While working at Industrial Light and Magic during the 1980s as a camera operator in the visual effects department, John Knoll and his brother began tinkering with what would eventually become Photoshop. After selling what went on to become one of the most lucrative graphics manipulation programs to Adobe, Knoll moved on to become one of ILM's top visual effects supervisors, working on movies like Mission Impossible, Star Trek Generations, Star Wars episodes one and two, as well as the digital facelifts the older Star Wars films received during the late 1990s.

John KnollIn his new film, Pirates of the Caribbean, Knoll and his team engineered scores of skeletal pirates using CG models, while also creating digitized boats and backgrounds to simulate ocean environs. "The shots we're doing for the Pirates movie are far more complex in terms of models and the number of characters and camera movements; things unthinkably hard a few years ago, but that are now in the realm of doable" says Knoll. His team shot real actors pantomiming the film's pirates for reference and then used that footage along with CG editing to flesh out the appearance of the pirates.

The pirates, who seem human by day, but when exposed to the luminescence of the moon, transform into tattered skeletons, could easily have been depicted so similarly as to make it near impossible to distinguish one pirate from the next. Instead, Knoll's team exerted great effort in order to differentiate each of the film's pirates when in skeletal, CG form. "For each character we did a design for what the character would look like as a tattered skeleton. They're intentionally trying to make them recognizable so you can recognize who's who."

Knoll's team of visual effects artists was successful in their efforts to create realistic skeletal characters for the film. CG modeling has evolved considerably over the past decade, allowing greater depth in a movie's special effects. According to Knoll, "for the same effects budget, you can get bigger, more sophisticated stuff compared to what you had before."

But while visual effects have definitely progressed since the days of hand crafted models and smoke and mirrors, some effects are still quite difficult to realistically create. "CG water in daytime is very difficult," notes Knoll. "Despite the success of A Perfect Storm, if you do that (CG water) in the daytime, it's hard to make it look good. For our seagoing ships - big wooden vessels - I'm either putting them into a live action plate, or shooting them in a tank in real water."

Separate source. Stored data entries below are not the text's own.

-- ==== Sys2Proof/Machine/Query.lean ====
section
/-! DEFINITION. The meanings of `NOP`, `CPU_RESET`, `HAS_FEATURE`, `CUR_EL`, `IS_SECURE`, `PACK_MODE`
(spec/40_mode_feature_bank.md, spec/70_reset_and_hazards.md). -/

namespace Sys2Proof.Machine

/-- R140 `NOP`. -/
def execNop (s : State) : Out := done (ok s 0 0)

/-- R500 `CPU_RESET`. -/
def execCpuReset (s : State) : Out :=
  match cpuReset s with
  | .ok t => done t
  | .error r => fatal r

/-- R143 `HAS_FEATURE`. -/
def execHasFeature (n : BitVec 8) (s : State) : Out :=
  if n.toNat < s.params.featBits then done (ok s (flag64 (s.params.features.testBit n.toNat)) 0) else done (illegal s)

/-- R146 `CUR_EL`. -/
def execCurEl (s : State) : Out := done (ok s (BitVec.ofNat 64 (curEl s)) 0)

/-- R148 `IS_SECURE`. -/
def execIsSecure (s : State) : Out := done (ok s (flag64 (isSecure s)) 0)

/-- R154 `PACK_MODE`. -/
def execPackMode (s : State) : Out := done (unlessLocked s (ok s (packMode s) 0))

end Sys2Proof.Machine
end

Much of the artistic work for the film was done using Macintoshes. "The original character design, all those studies were done on Apple computers in our art department, and our mat department - painting environments - is all Macintosh based," says Knoll. Additionally, while revamping the effects of the original Star Wars for its twentieth anniversary release in 1997, Knoll conducted a graphics experiment using a PowerMac 8100. "I was trying an experiment with just off-the-shelf software and I did something like 28 shots for the space battle using Aftereffect, Photoshop, and Electric Image," recalls Knoll. Regardless of the experiment using an older PowerMac, the effects in the twentieth anniversary release of Star Wars turned out quite well, demonstrating the power of an Apple equipped simply with off-the-shelf graphics programs.

The work Knoll did for the re-release of the first Star Wars movies was certainly exemplary. But while the refurbished films drew millions of viewers to theaters, they also raised important questions about the affect of re-releasing a film on a movie's content and place in history. The movies' film reels had certainly deteriorated over time, but restoring a damaged film and recreating the movie using new graphics and scenery are two different things.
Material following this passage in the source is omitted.